### Required work:
The stretch wanted below opens at the line containing "theorem test_decode_xor : decodeTableWord" and closes at the line containing "theorem test_decode_sne_reg : decodeTableWord". Please return it exactly, with no other lines.

### Data records:
:::::
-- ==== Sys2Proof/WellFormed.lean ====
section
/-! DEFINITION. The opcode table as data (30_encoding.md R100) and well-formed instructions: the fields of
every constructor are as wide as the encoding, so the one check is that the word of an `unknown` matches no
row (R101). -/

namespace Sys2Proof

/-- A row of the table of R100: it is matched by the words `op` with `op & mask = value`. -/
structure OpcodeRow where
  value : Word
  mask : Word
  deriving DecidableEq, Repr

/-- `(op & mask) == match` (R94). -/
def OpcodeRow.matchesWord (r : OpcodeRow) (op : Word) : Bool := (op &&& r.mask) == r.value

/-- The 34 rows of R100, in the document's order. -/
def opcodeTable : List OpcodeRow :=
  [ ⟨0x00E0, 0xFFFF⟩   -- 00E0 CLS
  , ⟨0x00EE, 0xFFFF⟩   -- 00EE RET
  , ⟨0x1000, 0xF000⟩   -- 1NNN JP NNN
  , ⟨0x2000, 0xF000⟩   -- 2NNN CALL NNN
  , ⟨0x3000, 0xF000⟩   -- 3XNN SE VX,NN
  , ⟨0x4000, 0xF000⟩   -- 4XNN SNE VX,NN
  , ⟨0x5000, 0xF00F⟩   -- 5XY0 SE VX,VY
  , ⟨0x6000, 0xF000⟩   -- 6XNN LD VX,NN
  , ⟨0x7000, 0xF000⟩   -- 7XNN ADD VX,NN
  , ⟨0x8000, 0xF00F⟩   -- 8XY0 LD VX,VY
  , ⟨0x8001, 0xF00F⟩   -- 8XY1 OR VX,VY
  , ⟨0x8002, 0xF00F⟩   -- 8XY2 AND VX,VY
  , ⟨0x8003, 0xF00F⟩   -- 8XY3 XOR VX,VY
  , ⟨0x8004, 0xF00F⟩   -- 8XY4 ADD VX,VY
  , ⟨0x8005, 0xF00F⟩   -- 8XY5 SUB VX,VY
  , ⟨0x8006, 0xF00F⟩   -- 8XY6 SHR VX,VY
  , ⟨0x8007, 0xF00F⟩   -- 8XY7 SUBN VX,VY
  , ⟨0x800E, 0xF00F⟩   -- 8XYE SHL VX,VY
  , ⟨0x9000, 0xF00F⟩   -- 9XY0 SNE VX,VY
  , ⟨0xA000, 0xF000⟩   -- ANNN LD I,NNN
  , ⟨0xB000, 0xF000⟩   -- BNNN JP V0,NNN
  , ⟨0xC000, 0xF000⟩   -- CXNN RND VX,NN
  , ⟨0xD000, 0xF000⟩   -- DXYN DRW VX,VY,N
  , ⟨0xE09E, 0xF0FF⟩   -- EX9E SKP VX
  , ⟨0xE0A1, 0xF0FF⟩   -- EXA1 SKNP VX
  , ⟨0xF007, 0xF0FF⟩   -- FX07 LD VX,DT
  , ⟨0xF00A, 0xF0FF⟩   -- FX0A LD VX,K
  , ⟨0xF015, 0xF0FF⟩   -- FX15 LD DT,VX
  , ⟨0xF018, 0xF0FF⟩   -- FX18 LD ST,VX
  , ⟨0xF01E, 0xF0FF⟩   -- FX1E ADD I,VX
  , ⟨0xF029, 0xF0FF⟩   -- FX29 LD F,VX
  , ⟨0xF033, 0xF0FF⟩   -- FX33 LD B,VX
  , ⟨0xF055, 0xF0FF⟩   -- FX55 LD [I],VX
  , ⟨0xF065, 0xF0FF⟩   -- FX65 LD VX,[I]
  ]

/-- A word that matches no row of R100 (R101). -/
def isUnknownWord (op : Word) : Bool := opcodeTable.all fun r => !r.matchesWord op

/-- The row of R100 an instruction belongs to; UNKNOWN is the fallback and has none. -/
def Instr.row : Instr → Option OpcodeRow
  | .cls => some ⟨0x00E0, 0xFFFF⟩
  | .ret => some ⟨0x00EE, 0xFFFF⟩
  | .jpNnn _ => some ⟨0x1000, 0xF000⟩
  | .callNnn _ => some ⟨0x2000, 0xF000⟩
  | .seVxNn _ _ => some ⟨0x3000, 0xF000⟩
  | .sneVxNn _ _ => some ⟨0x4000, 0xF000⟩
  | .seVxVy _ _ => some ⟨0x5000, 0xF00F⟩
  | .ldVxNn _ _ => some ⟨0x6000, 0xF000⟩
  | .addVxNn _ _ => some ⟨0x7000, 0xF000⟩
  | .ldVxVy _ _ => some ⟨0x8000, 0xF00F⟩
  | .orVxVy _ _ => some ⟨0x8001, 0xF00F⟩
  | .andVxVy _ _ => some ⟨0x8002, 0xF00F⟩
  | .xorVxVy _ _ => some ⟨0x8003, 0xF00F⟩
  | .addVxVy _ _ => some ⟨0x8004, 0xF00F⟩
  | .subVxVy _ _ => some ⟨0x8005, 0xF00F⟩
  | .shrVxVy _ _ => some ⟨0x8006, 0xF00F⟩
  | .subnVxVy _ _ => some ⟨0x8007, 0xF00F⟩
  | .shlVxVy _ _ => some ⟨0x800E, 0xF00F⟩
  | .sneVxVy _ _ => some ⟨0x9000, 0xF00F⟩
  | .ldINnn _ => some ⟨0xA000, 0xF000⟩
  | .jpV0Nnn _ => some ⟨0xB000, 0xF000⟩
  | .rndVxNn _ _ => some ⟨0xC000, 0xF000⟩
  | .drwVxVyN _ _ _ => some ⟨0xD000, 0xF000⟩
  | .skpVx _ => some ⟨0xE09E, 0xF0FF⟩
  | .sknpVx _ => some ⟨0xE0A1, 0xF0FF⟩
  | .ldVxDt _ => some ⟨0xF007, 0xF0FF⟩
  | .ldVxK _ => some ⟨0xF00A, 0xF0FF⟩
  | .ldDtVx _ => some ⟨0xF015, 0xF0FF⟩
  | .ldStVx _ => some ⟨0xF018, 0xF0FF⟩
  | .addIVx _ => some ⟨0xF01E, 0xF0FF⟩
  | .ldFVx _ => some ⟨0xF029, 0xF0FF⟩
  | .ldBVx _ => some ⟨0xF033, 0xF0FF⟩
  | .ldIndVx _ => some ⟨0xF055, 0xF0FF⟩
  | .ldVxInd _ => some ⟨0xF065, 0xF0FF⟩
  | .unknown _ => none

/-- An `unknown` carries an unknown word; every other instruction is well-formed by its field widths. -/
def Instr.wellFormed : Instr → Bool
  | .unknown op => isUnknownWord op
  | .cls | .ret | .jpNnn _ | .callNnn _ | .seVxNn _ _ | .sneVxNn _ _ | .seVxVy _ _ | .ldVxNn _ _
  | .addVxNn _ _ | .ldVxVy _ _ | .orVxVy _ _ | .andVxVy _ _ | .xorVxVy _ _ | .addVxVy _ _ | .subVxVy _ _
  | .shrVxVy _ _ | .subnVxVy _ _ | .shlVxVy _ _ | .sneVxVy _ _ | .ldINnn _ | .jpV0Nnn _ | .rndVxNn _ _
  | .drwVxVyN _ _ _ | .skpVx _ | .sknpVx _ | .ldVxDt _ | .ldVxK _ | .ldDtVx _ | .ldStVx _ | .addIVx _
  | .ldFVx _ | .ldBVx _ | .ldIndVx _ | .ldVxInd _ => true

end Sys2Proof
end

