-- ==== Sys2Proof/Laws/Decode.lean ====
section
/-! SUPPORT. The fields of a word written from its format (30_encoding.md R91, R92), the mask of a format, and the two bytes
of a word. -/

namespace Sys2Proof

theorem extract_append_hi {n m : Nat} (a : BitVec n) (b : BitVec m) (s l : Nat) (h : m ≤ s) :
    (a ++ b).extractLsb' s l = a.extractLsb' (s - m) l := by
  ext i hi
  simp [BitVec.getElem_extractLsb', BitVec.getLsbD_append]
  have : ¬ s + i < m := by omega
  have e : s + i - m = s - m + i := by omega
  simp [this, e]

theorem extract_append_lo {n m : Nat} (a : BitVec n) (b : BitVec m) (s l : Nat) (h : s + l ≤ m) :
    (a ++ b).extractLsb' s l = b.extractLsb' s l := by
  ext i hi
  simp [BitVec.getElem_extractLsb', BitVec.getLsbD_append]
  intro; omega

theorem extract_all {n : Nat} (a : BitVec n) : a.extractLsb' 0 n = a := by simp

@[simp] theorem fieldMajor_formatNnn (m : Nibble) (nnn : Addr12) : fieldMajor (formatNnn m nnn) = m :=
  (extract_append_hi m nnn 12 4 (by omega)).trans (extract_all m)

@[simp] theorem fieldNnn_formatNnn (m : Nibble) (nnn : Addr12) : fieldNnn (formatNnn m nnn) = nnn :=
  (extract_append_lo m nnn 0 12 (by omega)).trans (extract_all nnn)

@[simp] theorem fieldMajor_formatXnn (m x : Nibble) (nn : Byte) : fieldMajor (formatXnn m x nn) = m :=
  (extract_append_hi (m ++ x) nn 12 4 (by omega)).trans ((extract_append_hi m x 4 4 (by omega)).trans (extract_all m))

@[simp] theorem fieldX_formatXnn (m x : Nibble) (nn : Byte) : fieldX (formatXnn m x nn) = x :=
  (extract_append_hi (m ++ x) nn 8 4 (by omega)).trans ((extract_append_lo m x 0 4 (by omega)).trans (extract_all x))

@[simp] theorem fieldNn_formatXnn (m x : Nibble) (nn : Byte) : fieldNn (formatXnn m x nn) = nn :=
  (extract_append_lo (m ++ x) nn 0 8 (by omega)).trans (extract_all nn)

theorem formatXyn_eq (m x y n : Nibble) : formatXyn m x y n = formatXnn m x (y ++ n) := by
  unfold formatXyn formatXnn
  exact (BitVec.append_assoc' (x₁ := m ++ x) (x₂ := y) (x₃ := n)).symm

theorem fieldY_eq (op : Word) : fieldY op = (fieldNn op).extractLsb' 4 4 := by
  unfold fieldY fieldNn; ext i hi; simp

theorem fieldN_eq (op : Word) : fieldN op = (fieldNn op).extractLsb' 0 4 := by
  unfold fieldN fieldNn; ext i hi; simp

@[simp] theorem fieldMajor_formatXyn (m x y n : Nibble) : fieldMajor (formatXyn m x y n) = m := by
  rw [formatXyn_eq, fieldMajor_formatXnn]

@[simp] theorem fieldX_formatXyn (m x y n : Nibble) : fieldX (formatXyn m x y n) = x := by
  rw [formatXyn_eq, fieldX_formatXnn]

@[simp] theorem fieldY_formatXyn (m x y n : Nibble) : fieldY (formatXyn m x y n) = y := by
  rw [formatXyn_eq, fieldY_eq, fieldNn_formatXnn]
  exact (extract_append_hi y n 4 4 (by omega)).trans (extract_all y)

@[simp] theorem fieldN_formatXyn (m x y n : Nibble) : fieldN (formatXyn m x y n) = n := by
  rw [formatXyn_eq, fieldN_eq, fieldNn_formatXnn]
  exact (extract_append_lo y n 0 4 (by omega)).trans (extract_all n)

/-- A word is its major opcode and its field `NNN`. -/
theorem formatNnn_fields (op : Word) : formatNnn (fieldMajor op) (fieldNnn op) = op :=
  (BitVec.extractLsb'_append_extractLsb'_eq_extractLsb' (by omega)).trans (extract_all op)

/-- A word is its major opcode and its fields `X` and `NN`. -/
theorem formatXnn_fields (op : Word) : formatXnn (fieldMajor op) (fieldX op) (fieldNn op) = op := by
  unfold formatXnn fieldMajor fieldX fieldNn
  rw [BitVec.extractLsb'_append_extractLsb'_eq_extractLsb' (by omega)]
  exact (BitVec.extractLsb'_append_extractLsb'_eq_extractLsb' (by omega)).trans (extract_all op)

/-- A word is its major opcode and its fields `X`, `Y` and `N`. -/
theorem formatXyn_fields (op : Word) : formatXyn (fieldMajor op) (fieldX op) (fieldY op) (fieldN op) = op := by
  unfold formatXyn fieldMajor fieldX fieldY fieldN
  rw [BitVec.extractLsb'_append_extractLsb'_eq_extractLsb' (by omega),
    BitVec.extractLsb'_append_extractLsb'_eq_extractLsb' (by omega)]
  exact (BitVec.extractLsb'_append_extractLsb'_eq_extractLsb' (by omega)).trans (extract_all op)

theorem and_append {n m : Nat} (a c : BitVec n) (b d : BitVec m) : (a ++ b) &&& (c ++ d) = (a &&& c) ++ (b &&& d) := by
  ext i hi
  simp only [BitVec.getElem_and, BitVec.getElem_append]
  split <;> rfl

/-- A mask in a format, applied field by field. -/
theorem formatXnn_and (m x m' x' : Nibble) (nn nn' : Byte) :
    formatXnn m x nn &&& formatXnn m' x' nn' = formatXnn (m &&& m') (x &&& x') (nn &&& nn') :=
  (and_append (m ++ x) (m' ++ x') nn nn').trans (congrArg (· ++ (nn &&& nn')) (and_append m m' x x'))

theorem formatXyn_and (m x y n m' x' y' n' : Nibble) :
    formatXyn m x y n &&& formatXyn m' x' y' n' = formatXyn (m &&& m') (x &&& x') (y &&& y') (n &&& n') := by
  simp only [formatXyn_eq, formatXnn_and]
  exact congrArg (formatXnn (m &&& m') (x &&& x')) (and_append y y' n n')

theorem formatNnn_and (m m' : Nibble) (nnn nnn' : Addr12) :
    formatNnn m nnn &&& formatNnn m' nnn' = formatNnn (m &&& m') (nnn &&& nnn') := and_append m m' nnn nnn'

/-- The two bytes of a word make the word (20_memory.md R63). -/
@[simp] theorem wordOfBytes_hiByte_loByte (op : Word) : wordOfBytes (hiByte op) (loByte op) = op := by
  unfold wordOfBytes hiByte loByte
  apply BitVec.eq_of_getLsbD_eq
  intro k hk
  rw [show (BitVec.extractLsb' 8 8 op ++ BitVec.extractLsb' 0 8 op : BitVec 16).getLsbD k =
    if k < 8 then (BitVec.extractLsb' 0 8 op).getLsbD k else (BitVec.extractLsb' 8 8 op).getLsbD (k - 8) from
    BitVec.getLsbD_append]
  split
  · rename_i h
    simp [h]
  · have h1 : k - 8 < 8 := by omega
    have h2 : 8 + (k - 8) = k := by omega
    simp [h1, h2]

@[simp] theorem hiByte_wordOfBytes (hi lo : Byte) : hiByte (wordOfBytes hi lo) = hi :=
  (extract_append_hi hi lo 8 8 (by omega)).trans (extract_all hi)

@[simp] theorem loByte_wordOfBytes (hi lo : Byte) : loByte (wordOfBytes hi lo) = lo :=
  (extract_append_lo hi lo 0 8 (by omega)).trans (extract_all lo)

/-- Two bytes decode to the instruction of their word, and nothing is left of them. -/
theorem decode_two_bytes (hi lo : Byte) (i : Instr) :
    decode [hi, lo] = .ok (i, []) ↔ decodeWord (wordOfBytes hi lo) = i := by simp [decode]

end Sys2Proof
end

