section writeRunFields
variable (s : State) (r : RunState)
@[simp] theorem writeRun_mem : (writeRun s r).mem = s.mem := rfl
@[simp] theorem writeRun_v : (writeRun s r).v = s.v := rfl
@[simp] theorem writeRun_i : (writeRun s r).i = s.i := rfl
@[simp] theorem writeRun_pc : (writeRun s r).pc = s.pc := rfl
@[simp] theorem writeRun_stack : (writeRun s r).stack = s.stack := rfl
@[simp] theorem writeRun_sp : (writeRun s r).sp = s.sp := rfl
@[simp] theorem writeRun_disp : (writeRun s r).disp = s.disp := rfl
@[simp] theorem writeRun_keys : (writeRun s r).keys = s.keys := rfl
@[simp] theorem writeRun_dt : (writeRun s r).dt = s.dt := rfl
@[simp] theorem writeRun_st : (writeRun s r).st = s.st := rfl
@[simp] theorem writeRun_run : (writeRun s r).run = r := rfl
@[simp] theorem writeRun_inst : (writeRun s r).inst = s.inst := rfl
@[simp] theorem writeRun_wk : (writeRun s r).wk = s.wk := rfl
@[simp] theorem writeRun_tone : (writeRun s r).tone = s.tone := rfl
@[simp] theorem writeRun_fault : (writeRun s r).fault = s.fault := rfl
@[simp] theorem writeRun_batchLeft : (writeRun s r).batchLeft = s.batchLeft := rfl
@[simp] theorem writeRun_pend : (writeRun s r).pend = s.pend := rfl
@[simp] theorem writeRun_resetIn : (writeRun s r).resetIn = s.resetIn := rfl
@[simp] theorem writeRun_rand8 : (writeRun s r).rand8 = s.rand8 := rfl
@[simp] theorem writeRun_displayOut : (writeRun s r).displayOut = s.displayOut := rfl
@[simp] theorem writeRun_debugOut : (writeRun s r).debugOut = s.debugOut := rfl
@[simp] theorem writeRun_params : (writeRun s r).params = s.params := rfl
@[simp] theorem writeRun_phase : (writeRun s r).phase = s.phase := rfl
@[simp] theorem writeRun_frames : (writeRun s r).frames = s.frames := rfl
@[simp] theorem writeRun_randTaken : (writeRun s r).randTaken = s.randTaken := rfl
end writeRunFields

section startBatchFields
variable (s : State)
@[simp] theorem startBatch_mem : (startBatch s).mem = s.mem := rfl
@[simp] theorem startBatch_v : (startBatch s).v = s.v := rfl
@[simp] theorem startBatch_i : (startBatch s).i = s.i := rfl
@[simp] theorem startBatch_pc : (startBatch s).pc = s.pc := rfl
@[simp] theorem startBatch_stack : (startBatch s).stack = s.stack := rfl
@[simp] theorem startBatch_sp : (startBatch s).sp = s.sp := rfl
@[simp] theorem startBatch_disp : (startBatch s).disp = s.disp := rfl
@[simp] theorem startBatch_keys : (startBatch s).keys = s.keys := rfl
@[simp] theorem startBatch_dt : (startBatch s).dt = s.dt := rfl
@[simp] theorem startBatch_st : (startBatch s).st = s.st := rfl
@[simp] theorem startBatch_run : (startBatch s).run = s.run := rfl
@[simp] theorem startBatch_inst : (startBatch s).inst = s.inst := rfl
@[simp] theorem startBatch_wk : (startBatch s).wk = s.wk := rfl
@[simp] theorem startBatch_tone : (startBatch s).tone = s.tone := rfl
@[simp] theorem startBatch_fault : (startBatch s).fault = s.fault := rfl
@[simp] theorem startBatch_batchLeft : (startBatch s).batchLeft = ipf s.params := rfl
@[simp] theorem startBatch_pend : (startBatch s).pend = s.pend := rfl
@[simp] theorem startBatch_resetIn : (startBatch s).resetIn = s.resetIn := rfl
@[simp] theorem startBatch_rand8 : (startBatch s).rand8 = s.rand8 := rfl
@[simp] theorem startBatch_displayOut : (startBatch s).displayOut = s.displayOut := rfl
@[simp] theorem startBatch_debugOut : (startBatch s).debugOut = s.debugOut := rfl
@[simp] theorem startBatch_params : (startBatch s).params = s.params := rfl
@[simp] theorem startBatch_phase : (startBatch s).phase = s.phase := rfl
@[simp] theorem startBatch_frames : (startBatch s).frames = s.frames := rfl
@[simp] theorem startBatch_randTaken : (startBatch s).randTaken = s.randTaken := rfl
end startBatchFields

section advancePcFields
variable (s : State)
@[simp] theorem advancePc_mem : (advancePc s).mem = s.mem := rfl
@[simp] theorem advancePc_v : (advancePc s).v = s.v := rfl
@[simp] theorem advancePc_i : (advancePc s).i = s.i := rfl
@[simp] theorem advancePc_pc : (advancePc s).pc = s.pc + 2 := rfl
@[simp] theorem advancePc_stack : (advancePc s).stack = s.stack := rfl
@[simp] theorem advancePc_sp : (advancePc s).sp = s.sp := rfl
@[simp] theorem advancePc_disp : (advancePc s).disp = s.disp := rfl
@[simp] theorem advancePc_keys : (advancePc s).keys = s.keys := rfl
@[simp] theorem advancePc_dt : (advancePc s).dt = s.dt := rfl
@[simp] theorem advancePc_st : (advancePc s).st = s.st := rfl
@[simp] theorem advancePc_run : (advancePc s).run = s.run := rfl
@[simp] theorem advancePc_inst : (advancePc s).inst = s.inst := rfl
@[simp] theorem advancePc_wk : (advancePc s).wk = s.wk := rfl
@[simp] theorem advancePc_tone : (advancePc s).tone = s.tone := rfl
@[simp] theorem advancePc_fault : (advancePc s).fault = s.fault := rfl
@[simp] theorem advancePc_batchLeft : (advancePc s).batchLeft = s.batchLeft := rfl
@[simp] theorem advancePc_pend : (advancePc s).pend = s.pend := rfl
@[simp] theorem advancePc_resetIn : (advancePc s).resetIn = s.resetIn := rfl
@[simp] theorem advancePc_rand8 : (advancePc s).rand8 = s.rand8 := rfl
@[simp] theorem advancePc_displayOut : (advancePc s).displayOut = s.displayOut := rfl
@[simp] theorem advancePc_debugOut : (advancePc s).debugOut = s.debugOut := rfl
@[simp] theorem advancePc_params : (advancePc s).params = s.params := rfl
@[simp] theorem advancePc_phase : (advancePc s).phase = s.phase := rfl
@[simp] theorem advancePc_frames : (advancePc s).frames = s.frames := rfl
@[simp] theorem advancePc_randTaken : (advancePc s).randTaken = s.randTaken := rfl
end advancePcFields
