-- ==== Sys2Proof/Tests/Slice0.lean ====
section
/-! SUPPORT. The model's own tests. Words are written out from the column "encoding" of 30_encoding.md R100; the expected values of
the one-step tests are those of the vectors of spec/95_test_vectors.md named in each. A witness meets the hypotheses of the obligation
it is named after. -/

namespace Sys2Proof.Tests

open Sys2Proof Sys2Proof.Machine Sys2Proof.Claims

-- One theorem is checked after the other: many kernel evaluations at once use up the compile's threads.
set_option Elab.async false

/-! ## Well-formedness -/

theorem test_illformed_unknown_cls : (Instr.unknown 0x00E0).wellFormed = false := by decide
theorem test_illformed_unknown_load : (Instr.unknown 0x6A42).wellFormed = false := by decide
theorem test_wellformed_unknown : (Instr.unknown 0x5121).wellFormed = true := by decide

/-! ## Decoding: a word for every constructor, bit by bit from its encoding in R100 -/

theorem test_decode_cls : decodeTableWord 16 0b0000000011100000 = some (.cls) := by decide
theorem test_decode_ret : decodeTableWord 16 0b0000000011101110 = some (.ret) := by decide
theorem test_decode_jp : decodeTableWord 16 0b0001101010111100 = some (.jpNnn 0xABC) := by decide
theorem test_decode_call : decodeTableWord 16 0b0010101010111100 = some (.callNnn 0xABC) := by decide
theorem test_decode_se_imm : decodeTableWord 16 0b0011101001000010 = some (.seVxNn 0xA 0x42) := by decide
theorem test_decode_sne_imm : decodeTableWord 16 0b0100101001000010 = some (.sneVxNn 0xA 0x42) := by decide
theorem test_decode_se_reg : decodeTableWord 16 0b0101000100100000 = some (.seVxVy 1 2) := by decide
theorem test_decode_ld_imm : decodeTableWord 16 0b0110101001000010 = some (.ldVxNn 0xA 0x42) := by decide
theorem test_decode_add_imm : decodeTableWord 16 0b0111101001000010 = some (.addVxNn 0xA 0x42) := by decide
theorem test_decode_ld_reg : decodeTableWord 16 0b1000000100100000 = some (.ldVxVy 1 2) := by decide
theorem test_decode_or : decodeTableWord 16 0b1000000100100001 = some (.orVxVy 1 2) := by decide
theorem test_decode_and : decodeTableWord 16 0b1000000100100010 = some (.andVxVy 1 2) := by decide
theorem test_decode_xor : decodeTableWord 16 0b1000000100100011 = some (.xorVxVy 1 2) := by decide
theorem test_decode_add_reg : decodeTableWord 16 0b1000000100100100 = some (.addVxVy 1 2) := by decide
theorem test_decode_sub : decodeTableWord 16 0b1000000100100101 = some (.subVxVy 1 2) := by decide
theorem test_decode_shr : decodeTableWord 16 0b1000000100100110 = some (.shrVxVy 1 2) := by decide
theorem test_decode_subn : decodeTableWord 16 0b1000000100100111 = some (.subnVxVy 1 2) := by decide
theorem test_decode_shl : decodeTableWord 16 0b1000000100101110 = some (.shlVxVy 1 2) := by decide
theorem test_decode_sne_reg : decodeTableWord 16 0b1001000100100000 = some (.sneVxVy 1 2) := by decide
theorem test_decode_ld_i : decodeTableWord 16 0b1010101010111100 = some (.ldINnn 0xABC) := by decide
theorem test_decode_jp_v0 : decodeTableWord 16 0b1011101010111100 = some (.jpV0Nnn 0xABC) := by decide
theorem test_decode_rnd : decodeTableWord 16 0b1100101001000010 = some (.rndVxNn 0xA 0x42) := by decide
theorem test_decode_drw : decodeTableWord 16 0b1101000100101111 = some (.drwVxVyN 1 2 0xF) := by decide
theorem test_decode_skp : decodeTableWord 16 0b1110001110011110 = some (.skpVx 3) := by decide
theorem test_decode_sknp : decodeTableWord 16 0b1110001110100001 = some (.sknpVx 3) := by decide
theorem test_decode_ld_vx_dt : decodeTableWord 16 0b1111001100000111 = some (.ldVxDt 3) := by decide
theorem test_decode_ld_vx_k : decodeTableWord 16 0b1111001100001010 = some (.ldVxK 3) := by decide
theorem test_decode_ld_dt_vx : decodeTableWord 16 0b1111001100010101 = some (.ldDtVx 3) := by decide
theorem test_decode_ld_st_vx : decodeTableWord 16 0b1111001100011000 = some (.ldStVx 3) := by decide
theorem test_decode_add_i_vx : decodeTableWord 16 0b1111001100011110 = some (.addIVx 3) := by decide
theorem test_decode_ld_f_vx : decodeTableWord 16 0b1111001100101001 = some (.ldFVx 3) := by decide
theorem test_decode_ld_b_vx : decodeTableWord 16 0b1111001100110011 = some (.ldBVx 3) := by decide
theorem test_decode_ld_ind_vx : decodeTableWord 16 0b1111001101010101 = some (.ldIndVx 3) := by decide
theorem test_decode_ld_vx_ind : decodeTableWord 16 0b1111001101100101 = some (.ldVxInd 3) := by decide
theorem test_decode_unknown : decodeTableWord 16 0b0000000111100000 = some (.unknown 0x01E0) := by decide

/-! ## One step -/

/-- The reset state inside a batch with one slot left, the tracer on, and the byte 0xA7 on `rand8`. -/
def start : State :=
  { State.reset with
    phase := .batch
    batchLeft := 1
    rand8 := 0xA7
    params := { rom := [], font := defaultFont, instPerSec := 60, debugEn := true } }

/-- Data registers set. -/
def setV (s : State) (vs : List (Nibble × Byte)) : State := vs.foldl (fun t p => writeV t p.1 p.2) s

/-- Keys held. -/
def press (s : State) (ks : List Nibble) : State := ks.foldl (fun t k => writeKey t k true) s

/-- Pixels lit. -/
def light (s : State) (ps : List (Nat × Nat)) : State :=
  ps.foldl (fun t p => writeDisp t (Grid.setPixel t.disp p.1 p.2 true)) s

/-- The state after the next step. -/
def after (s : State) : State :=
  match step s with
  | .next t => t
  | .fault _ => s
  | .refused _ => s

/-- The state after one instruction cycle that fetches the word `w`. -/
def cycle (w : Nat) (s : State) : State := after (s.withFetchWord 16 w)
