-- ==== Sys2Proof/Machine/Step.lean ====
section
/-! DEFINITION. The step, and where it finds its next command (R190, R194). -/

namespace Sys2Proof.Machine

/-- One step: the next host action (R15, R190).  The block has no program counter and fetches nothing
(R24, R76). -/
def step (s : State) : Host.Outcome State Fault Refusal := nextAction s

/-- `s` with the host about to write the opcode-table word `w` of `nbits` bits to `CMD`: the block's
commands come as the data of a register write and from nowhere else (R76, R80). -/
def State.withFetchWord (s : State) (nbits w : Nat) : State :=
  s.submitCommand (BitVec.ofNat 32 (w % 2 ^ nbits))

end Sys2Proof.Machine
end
:::::
### Response area:
theorem test_decode_xor : decodeTableWord 16 0b1000000100100011 = some (.xorVxVy 1 2) := by decide
theorem test_decode_add_reg : decodeTableWord 16 0b1000000100100100 = some (.addVxVy 1 2) := by decide
theorem test_decode_sub : decodeTableWord 16 0b1000000100100101 = some (.subVxVy 1 2) := by decide
theorem test_decode_shr : decodeTableWord 16 0b1000000100100110 = some (.shrVxVy 1 2) := by decide
theorem test_decode_subn : decodeTableWord 16 0b1000000100100111 = some (.subnVxVy 1 2) := by decide
theorem test_decode_shl : decodeTableWord 16 0b1000000100101110 = some (.shlVxVy 1 2) := by decide
theorem test_decode_sne_reg : decodeTableWord 16 0b1001000100100000 = some (.sneVxVy 1 2) := by decide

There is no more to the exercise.